First, we have to get personal. To get personal we need details and the details must come from the quirky aspects that make the story and its teller unique. Let’s take for example the elementary mindset regarding that coveted summer vacation. When the teacher asks the class to think about their summer, the students will immediately go to the hyped-up events that made it so distinct. This is a good starting point, but the writer has to be cautious about not seeing the forest for the trees. It is not enough to say “Going to the beach was a highlight of my summer, because I like swimming.” We have to dig into the details and the deeper meaning. To do this, we must recreate that scene. The easiest way to make use of this is through asking questions via visualization. What was I wearing? How did the sun look against the surfboards on the water? What did the air smell like?
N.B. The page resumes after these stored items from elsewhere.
-- ==== Sys2Proof/Machine/Bits.lean ====
section
/-! DEFINITION. Machine/Bits.lean: bit fields of natural numbers, sign extension and little-endian bytes (R4), used by the
decoder and by every operation of the machine. -/

namespace Sys2Proof.Machine

/-- Bits [hi:lo] of a natural number. -/
def fld (w hi lo : Nat) : Nat := w / 2 ^ lo % 2 ^ (hi + 1 - lo)

/-- Bit `n` of a natural number. -/
def bitAt (w n : Nat) : Bool := w / 2 ^ n % 2 == 1

/-- The signed value of the low `n` bits of a natural number, in two's complement. -/
def sgn (n w : Nat) : Int :=
  let u := w % 2 ^ n
  if u * 2 < 2 ^ n then (u : Int) else (u : Int) - (2 ^ n : Nat)

/-- The low `n` bits of an integer, in two's complement. -/
def wrapN (n : Nat) (i : Int) : Nat := (i % ((2 ^ n : Nat) : Int)).toNat

/-- A 64-bit word from an integer, modulo 2^64. -/
def w64 (i : Int) : Word64 := BitVec.ofNat 64 (wrapN 64 i)

/-- A 64-bit word from a natural number, modulo 2^64. -/
def n64 (n : Nat) : Word64 := BitVec.ofNat 64 n

/-- 1 for true, 0 for false. -/
def b2n (b : Bool) : Nat := if b then 1 else 0

/-- The `n` bytes of a natural number, lowest first (R4). -/
def toBytes : Nat → Nat → List Byte
  | 0, _ => []
  | n + 1, w => BitVec.ofNat 8 w :: toBytes n (w / 256)

/-- The natural number that bytes hold, lowest first (R4). -/
def ofBytes : List Byte → Nat
  | [] => 0
  | b :: bs => b.toNat + 256 * ofBytes bs

/-- The numbers 0 to n - 1 in order. -/
def upTo (n : Nat) : List Nat := List.range n


end Sys2Proof.Machine
end

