/-- The fields of Li; every other bit must be 0. -/
def Li.read (f x : Nat) : Option Li :=
  if fld f 13 3 == 0 && fld f 1 0 == 0 then
    some { sk := flag (fld f 26 26), d := BitVec.ofNat 6 (fld f 19 14), i31 := flag (fld f 2 2), imm := BitVec.ofNat 31 (fld x 30 0) }
  else none

/-- The fields of Lih; every other bit must be 0. -/
def Lih.read (f x : Nat) : Option Lih :=
  if fld f 7 3 == 0 && fld f 0 0 == 0 then
    some { sk := flag (fld f 26 26), d := BitVec.ofNat 6 (fld f 19 14), a := BitVec.ofNat 6 (fld f 13 8), wa := flag (fld f 1 1), i31 := flag (fld f 2 2), imm := BitVec.ofNat 31 (fld x 30 0) }
  else none

/-- The fields of La; every other bit must be 0. -/
def La.read (f x : Nat) : Option La :=
  if fld f 13 4 == 0 && fld f 1 0 == 0 then
    some { sk := flag (fld f 26 26), d := BitVec.ofNat 6 (fld f 19 14), m := flag (fld f 3 3), i31 := flag (fld f 2 2), imm := BitVec.ofNat 31 (fld x 30 0) }
  else none

/-- The fields of Br; every other bit must be 0. -/
def Br.read (f x : Nat) : Option Br :=
  if fld f 26 26 == 0 && fld f 19 3 == 0 && fld f 1 0 == 0 then
    some { dis := flag (fld f 2 2), off := BitVec.ofNat 31 (fld x 30 0) }
  else none

/-- The fields of Call; every other bit must be 0. -/
def Call.read (f x : Nat) : Option Call :=
  if fld f 26 26 == 0 && fld f 13 3 == 0 && fld f 1 0 == 0 then
    some { d := BitVec.ofNat 6 (fld f 19 14), dis := flag (fld f 2 2), off := BitVec.ofNat 31 (fld x 30 0) }
  else none

/-- The fields of Bc; every other bit must be 0. -/
def Bc.read (f x : Nat) : Option Bc :=
  if fld f 26 26 == 0 && fld f 19 14 == 0 then
    some { a := BitVec.ofNat 6 (fld f 13 8), b := BitVec.ofNat 6 (fld f 7 2), wa := flag (fld f 1 1), wb := flag (fld f 0 0), off := BitVec.ofNat 31 (fld x 30 0) }
  else none

/-- The fields of Jr; every other bit must be 0. -/
def Jr.read (f : Nat) : Option Jr :=
  if fld f 26 26 == 0 && fld f 19 14 == 0 && fld f 7 2 == 0 && fld f 0 0 == 0 then
    some { a := BitVec.ofNat 6 (fld f 13 8), wa := flag (fld f 1 1) }
  else none

/-- The fields of Callr; every other bit must be 0. -/
def Callr.read (f : Nat) : Option Callr :=
  if fld f 26 26 == 0 && fld f 7 2 == 0 && fld f 0 0 == 0 then
    some { d := BitVec.ofNat 6 (fld f 19 14), a := BitVec.ofNat 6 (fld f 13 8), wa := flag (fld f 1 1) }
  else none

/-- The fields of Ld; every other bit must be 0. -/
def Ld.read (f x : Nat) : Option Ld :=
  if fld f 2 2 == 0 && fld f 0 0 == 0 then
    some { sk := flag (fld f 26 26), d := BitVec.ofNat 6 (fld f 19 14), a := BitVec.ofNat 6 (fld f 13 8), cls := BitVec.ofNat 3 (fld f 7 5), ord := BitVec.ofNat 2 (fld f 4 3), wa := flag (fld f 1 1), disp := BitVec.ofNat 15 (fld x 30 16), stride := BitVec.ofNat 13 (fld x 15 3), scope := BitVec.ofNat 3 (fld x 2 0) }
  else none

/-- The fields of St; every other bit must be 0. -/
def St.read (f x : Nat) : Option St :=
  if fld f 2 2 == 0 then
    some { sk := flag (fld f 26 26), d := BitVec.ofNat 6 (fld f 19 14), a := BitVec.ofNat 6 (fld f 13 8), cls := BitVec.ofNat 3 (fld f 7 5), ord := BitVec.ofNat 2 (fld f 4 3), wa := flag (fld f 1 1), wd := flag (fld f 0 0), disp := BitVec.ofNat 15 (fld x 30 16), stride := BitVec.ofNat 13 (fld x 15 3), scope := BitVec.ofNat 3 (fld x 2 0) }
  else none

/-- The fields of At; every other bit must be 0. -/
def At.read (f x : Nat) : Option At :=
  if fld f 2 2 == 0 then
    some { sk := flag (fld f 26 26), d := BitVec.ofNat 6 (fld f 19 14), a := BitVec.ofNat 6 (fld f 13 8), cls := BitVec.ofNat 3 (fld f 7 5), ord := BitVec.ofNat 2 (fld f 4 3), wa := flag (fld f 1 1), wd := flag (fld f 0 0), disp := BitVec.ofNat 15 (fld x 30 16), stride := BitVec.ofNat 13 (fld x 15 3), scope := BitVec.ofNat 3 (fld x 2 0) }
  else none

/-- The fields of Ato; every other bit must be 0. -/
def Ato.read (f x : Nat) : Option Ato :=
  some { sk := flag (fld f 26 26), d := BitVec.ofNat 6 (fld f 19 14), a := BitVec.ofNat 6 (fld f 13 8), cls := BitVec.ofNat 3 (fld f 7 5), ord := BitVec.ofNat 2 (fld f 4 3), opt := flag (fld f 2 2), wa := flag (fld f 1 1), wd := flag (fld f 0 0), disp := BitVec.ofNat 15 (fld x 30 16), stride := BitVec.ofNat 13 (fld x 15 3), scope := BitVec.ofNat 3 (fld x 2 0) }

/-- The fields of Fence; every other bit must be 0. -/
def Fence.read (f : Nat) : Option Fence :=
  if fld f 26 26 == 0 && fld f 19 11 == 0 && fld f 7 4 == 0 && fld f 1 0 == 0 then
    some { scope := BitVec.ofNat 3 (fld f 10 8), kind := BitVec.ofNat 2 (fld f 3 2) }
  else none

/-- The fields of Waitm; every other bit must be 0. -/
def Waitm.read (f x : Nat) : Option Waitm :=
  if fld f 26 26 == 0 && fld x 15 8 == 0 && fld x 4 0 == 0 then
    some { d := BitVec.ofNat 6 (fld f 19 14), a := BitVec.ofNat 6 (fld f 13 8), b := BitVec.ofNat 6 (fld f 7 2), wa := flag (fld f 1 1), wb := flag (fld f 0 0), disp := BitVec.ofNat 15 (fld x 30 16), cls := BitVec.ofNat 3 (fld x 7 5) }
  else none

/-- The fields of Barrive; every other bit must be 0. -/
def Barrive.read (f : Nat) : Option Barrive :=
  if fld f 26 26 == 0 && fld f 19 15 == 0 then
    some { e := flag (fld f 14 14), a := BitVec.ofNat 6 (fld f 13 8), b := BitVec.ofNat 6 (fld f 7 2), wa := flag (fld f 1 1), wb := flag (fld f 0 0) }
  else none

/-- The fields of Bexpect; every other bit must be 0. -/
def Bexpect.read (f : Nat) : Option Bexpect :=
  if fld f 26 26 == 0 && fld f 19 14 == 0 then
    some { a := BitVec.ofNat 6 (fld f 13 8), b := BitVec.ofNat 6 (fld f 7 2), wa := flag (fld f 1 1), wb := flag (fld f 0 0) }
  else none

/-- The fields of Bwait; every other bit must be 0. -/
def Bwait.read (f : Nat) : Option Bwait :=
  if fld f 26 26 == 0 then
    some { d := BitVec.ofNat 6 (fld f 19 14), a := BitVec.ofNat 6 (fld f 13 8), b := BitVec.ofNat 6 (fld f 7 2), wa := flag (fld f 1 1), wb := flag (fld f 0 0) }
  else none

/-- The fields of BarX; every other bit must be 0. -/
def BarX.read (x : Nat) : Option BarX :=
  if fld x 15 0 == 0 then
    some { disp := BitVec.ofNat 15 (fld x 30 16) }
  else none

/-- The fields of Tkget; every other bit must be 0. -/
def Tkget.read (f : Nat) : Option Tkget :=
  if fld f 26 26 == 0 && fld f 13 0 == 0 then
    some { d := BitVec.ofNat 6 (fld f 19 14) }
  else none

/-- The fields of Tkpost; every other bit must be 0. -/
def Tkpost.read (f : Nat) : Option Tkpost :=
  if fld f 26 26 == 0 && fld f 19 14 == 0 && fld f 7 2 == 0 && fld f 0 0 == 0 then
    some { a := BitVec.ofNat 6 (fld f 13 8), wa := flag (fld f 1 1) }
  else none

/-- The fields of Tkdone; every other bit must be 0. -/
def Tkdone.read (f : Nat) : Option Tkdone :=
  if fld f 26 26 == 0 && fld f 19 14 == 0 then
    some { a := BitVec.ofNat 6 (fld f 13 8), b := BitVec.ofNat 6 (fld f 7 2), wa := flag (fld f 1 1), wb := flag (fld f 0 0) }
  else none

/-- The fields of TrapX; every other bit must be 0. -/
def TrapX.read (x : Nat) : Option TrapX :=
  some { imm := BitVec.ofNat 31 (fld x 30 0) }

/-- The fields of Crd; every other bit must be 0. -/
def Crd.read (f : Nat) : Option Crd :=
  if fld f 26 26 == 0 && fld f 7 0 == 0 then
    some { d := BitVec.ofNat 6 (fld f 19 14), cr := BitVec.ofNat 6 (fld f 13 8) }
  else none
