-- ==== Sys2Proof/Machine/Shape.lean ====
section
/-! DEFINITION. Machine/Shape.lean: tensor shape records (R207 to R209) and the checks of a record by itself (R210, checks 1 to
7). -/

namespace Sys2Proof.Machine

/-- The fields of a shape record (R207, R208). -/
structure Shape where
  base : Nat
  hdr : Nat
  ext : List Nat
  str : List Int
deriving DecidableEq, Repr

/-- The fields of a shape register. -/
def shapeOf (h : HReg) : Shape :=
  let w := h.toNat
  { base := fld w 63 0, hdr := fld w 127 64
    ext := (upTo 4).map fun d => fld w (128 + 32 * d + 31) (128 + 32 * d)
    str := (upTo 4).map fun d => sgn 64 (fld w (256 + 64 * d + 63) (256 + 64 * d)) }

def Shape.fmt (s : Shape) : Nat := fld s.hdr 7 0
def Shape.rank (s : Shape) : Nat := fld s.hdr 10 8
def Shape.e (s : Shape) : Bool := bitAt s.hdr 11
def Shape.sh (s : Shape) : Bool := bitAt s.hdr 12
def Shape.space (s : Shape) : Nat := fld s.hdr 14 13

/-- Element bits of a format (R208); none where it is unknown. -/
def fmtBits (f : Nat) : Option Nat :=
  match f with
  | 0x01 => some 32
  | 0x02 => some 16
  | 0x03 => some 16
  | 0x04 => some 8
  | 0x05 => some 8
  | 0x06 => some 8
  | 0x07 => some 32
  | 0x08 => some 4
  | 0x09 => some 4
  | 0x0A => some 144
  | 0x0B => some 96
  | 0x0C => some 64
  | 0x0D => some 64
  | 0x0E => some 32
  | 0x0F => some 16
  | 0x10 => some 8
  | _ => none

/-- The alignment unit of BASE (R208). -/
def fmtAlign (f : Nat) : Nat :=
  match f with
  | 0x01 => 4
  | 0x02 => 2
  | 0x03 => 2
  | 0x07 => 4
  | 0x0A => 2
  | 0x0B => 2
  | 0x0C => 2
  | 0x0D => 8
  | 0x0E => 4
  | 0x0F => 2
  | _ => 1

def Shape.bits (s : Shape) : Nat := (fmtBits s.fmt).getD 0

/-- An extent, 1 at or above the rank (R209). -/
def Shape.extent (s : Shape) (d : Nat) : Nat := if d < s.rank then s.ext.getD d 0 else 1

def Shape.stride (s : Shape) (d : Nat) : Int := s.str.getD d 0

/-- The row span in bytes (R209). -/
def Shape.span (s : Shape) : Nat := s.ext.getD 0 0 * s.bits / 8

/-- The packed size in bytes (R209). -/
def Shape.size (s : Shape) : Nat := s.span * s.extent 1 * s.extent 2 * s.extent 3

/-- The offsets from BASE of the first and the last byte that any element touches. -/
def Shape.reach (s : Shape) : Int × Int :=
  ([1, 2, 3].filter (· < s.rank)).foldl (fun r d =>
    let step := ((s.extent d : Int) - 1) * s.stride d
    (r.1 + min 0 step, r.2 + max 0 step)) (0, (s.span : Int) - 1)

/-- Dimension d is a broadcast dimension (R209). -/
def Shape.broadcast (s : Shape) (d : Nat) : Bool := s.stride d == 0 && s.extent d > 1

/-- The dimensions below the rank, at most four. -/
def Shape.dims (s : Shape) : List Nat := upTo (min s.rank 4)

/-- A check of R210 fails on the record by itself. -/
def Shape.fails (s : Shape) (check : Nat) : Bool :=
  match check with
  | 1 => !s.e && s.dims.any fun d => s.ext.getD d 0 == 0
  | 2 => (s.dims.filter (1 ≤ ·)).any fun d => !s.broadcast d && (s.stride d).natAbs * 8 < s.ext.getD 0 0 * s.bits
  | 3 => s.base % fmtAlign s.fmt != 0
  | 4 => s.space == 0 && s.base % 64 != 0
  | 5 => s.rank == 0 || s.rank > 4 || (fmtBits s.fmt).isNone || s.space == 3
  | 6 => s.ext.getD 0 0 * s.bits % 8 != 0 ||
      (s.space == 1 && s.size != 0 && ((s.base : Int) + s.reach.1 < 0 || (s.base : Int) + s.reach.2 > 0x2FFFFF)) ||
      (s.space == 2 && (!(s.fmt == 0x01 || s.fmt == 0x07 || s.fmt == 0x0D) || s.base ≥ 32 ||
        (s.size != 0 && (s.reach.1 < 0 || s.reach.2 ≥ 8192))))
  | 7 => s.hdr / 2 ^ 15 != 0 || s.stride 0 != 0 || (s.sh && s.space != 0) ||
      ((upTo 4).filter (s.rank ≤ ·)).any fun d => s.ext.getD d 0 != 0 || s.stride d != 0
  | _ => false

/-- The lowest-numbered check of 1 to 7 that fails (R210). -/
def Shape.check (s : Shape) : Option Nat := [1, 2, 3, 4, 5, 6, 7].find? s.fails

/-- The byte offsets of the rows from BASE, i1 fastest (R209). -/
def Shape.rows (s : Shape) : List Int :=
  (upTo (s.extent 3)).flatMap fun (i3 : Nat) => (upTo (s.extent 2)).flatMap fun (i2 : Nat) => (upTo (s.extent 1)).map fun (i1 : Nat) =>
    (i1 : Int) * s.stride 1 + (i2 : Int) * s.stride 2 + (i3 : Int) * s.stride 3

/-- The byte offset from BASE of packed byte n, for a record of whole rows. -/
def Shape.byteAt (s : Shape) (n : Nat) : Int :=
  let row := n / s.span
  let i1 := row % s.extent 1
  let i2 := row / s.extent 1 % s.extent 2
  let i3 := row / s.extent 1 / s.extent 2
  (n % s.span : Nat) + (i1 : Int) * s.stride 1 + (i2 : Int) * s.stride 2 + (i3 : Int) * s.stride 3

/-- Replace bits [hi:lo] of a record. -/
def hputBits (h : HReg) (hi lo v : Nat) : HReg := BitVec.ofNat 512 (putFld h.toNat hi lo v)

/-- Write one field of a record (R211): 0 BASE, 1 HDR, 2 to 5 EXT0 to EXT3, 6 to 9 STR0 to STR3. -/
def hputField (h : HReg) (field : Nat) (v : Nat) : HReg :=
  if field ≤ 1 then hputBits h (64 * field + 63) (64 * field) v
  else if field ≤ 5 then hputBits h (128 + 32 * (field - 2) + 31) (128 + 32 * (field - 2)) v
  else hputBits h (256 + 64 * (field - 6) + 63) (256 + 64 * (field - 6)) v

end Sys2Proof.Machine
end

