-- ==== Sys2Proof/Machine/MatrixEngine.lean ====
section
/-! DEFINITION. Machine/MatrixEngine.lean: the order in which the matrix engine and the scale port take their commands (R99, R184,
R194). -/

namespace Sys2Proof.Machine

/-- The generations of rings that an operation reads. -/
def MOp.gens (o : MOp) : List Nat :=
  match o with
  | .mma _ _ _ ga gb _ _ _ _ _ => [ga, gb]
  | .mcnt _ _ ga gb _ _ _ => [ga, gb]
  | .xfix _ g _ _ _ => [g]
  | _ => []

/-- The bytes that a push brings into its ring. -/
def CopyCmd.pushSize (p : CopyCmd) : Nat := (shapeOf p.src).size

/-- A push into a generation of a ring. -/
def CopyCmd.pushes (p : CopyCmd) (g : Nat) : Bool :=
  match p.kind with
  | .ring gen _ => gen == g
  | _ => false

/-- A push issued before an operation is on its way and has room, so that the operation waits for it (R99, R189, R220). -/
def Core.pushPending (c : Core) (g seq : Nat) : Bool :=
  match c.copies.find? (·.pushes g) with
  | some p => p.seq < seq && (c.ringGen g).fill + p.pushSize ≤ (c.ringGen g).size
  | none => false

/-- The scratchpad ranges that a queued matrix-engine command reads and writes, and the ring generations whose pushes and pops
order themselves (R189). -/
def MCmd.ranges (m : MCmd) (s : State) : List Range × List Range :=
  let c := s.core (coreOf m.x)
  let at_ := fun (a n : Nat) => ((a : Int), (a : Int) + n)
  let ring := fun (g : Nat) => at_ (c.ringGen g).base (c.ringGen g).size
  match m.op with
  | .mma _ _ _ ga gb _ _ _ _ _ => ([ring ga, ring gb], [])
  | .mcnt _ _ ga gb _ _ _ => ([ring ga, ring gb], [])
  | .nmerge _ a => ([at_ a imageBytes], [])
  | .nload _ a => ([at_ a imageBytes], [])
  | .ndump _ a => ([], [at_ a imageBytes])
  | .xfix _ g a _ _ => ([ring g, at_ a.toNat (8 + 8 * s.memN (scratchBase (coreOf m.x) + a.toNat) 8)], [])
  | _ => ([], [])

/-- A copy pushes into a ring that a command reads. -/
def CopyCmd.feeds (p : CopyCmd) (m : MCmd) : Bool := m.op.gens.any p.pushes

/-- A queued tree-engine command of the context was issued before number `seq`. -/
def Core.treeBefore (c : Core) (x seq : Nat) : Bool := c.tq.any fun t => t.x == x && t.seq < seq

/-- A command must wait for what its context issued before it (R99): copies whose ranges it shares, rings' own pushes apart, and,
where it touches scratchpad, tree-engine operations. -/
def State.mHeld (s : State) (k : Nat) (m : MCmd) : Bool :=
  let c := s.core k
  let r := m.ranges s
  (m.op.gens.any fun g => c.pushPending g m.seq) ||
    (c.copies.any fun p => p.x == m.x && !p.lost && p.seq < m.seq && !p.feeds m && p.conflicts c r.1 r.2) ||
    (!(r.1 ++ r.2).isEmpty && c.treeBefore m.x m.seq)

/-- The engine can take its next command now (R43, R99, R184, R194): none occupies the array, and what it must wait for has been
done. -/
def State.mReady (s : State) (k : Nat) : Option MCmd :=
  let c := s.core k
  if c.mrun.isSome || c.halting then none else c.mq.head?.filter fun m => !s.mHeld k m

/-- The operation occupies the array until it retires (R194). -/
def MOp.occupies (o : MOp) : Bool :=
  match o with
  | .mma _ _ _ _ _ _ _ _ _ _ => true
  | .mcnt _ _ _ _ _ _ _ => true
  | _ => false

/-- M_COMMAND_PERFORM: the engine takes its next command: an MMA or MCNT starts, unless a ring is short; any other performs. -/
def execMCommandPerform (k : Nat) (s : State) : Host.Outcome State Fault Refusal :=
  let c := s.core k
  match s.mReady k with
  | none => .next s
  | some m =>
    let s' := s.setCore k { c with mq := c.mq.drop 1 }
    if m.op.occupies then
      match m.op.short c with
      | some g => .next (shortOp m g s')
      | none => .next (s'.setCore k { c with mq := c.mq.drop 1, mrun := some m })
    else .next (m.run s')

/-- MMA_RETIREMENT: the operation in the array retires (R194). -/
def execMmaRetirement (k : Nat) (s : State) : Host.Outcome State Fault Refusal :=
  match (s.core k).mrun with
  | none => .next s
  | some m => .next (m.run (s.modCore k fun c => { c with mrun := none }))

end Sys2Proof.Machine
end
Who did I go with?
It is usually easy enough to recreate the scene, but the tricky part is knowing which details are essential to the story. This requires an intuitive ability to sort through information in order to successfully impart that deeper message to the reader.
So…what does all of this have to do with everyday grace? It was Socrates who once acknowledged, “The unexamined life is not worth living.” I believe that how we see our lives is how we live our lives. If we see our lives as the structured, formulaic, sequential prove your point paper, then we will be forever preoccupied with those restrictive definitions. We will set off in search of a linear path, instead of understanding that meaning comes from the details and the details are not always laid out in front of us like pieces on a game board.
Everyday grace insists that things that are seemingly unrelated are usually much more connected than first impressions might lead us to think. To demonstrate this concept, I have made a short video alternative to a 5-paragraph essay about my summer vacation in which I juxtapose tranquil, nature scenes with scenes from loud, human interaction. This was a central (to use the high school term) “theme” from my summer, as I would spend nine days at a time in the backcountry and then five days in the city. You can watch it below.
How does this video make you feel? Can you relate to it? What are some of the opposite ideas presented? Do they have a connection, even if they seem divergent? Take for example the movement of the dancers in Portland and the movement of the children on the rides at the county fair. Compare that with the deer moving up the hillside and the rushing noise from the waterfalls. What details are most important?
Remember Socrates…the unexamined life is not worth living.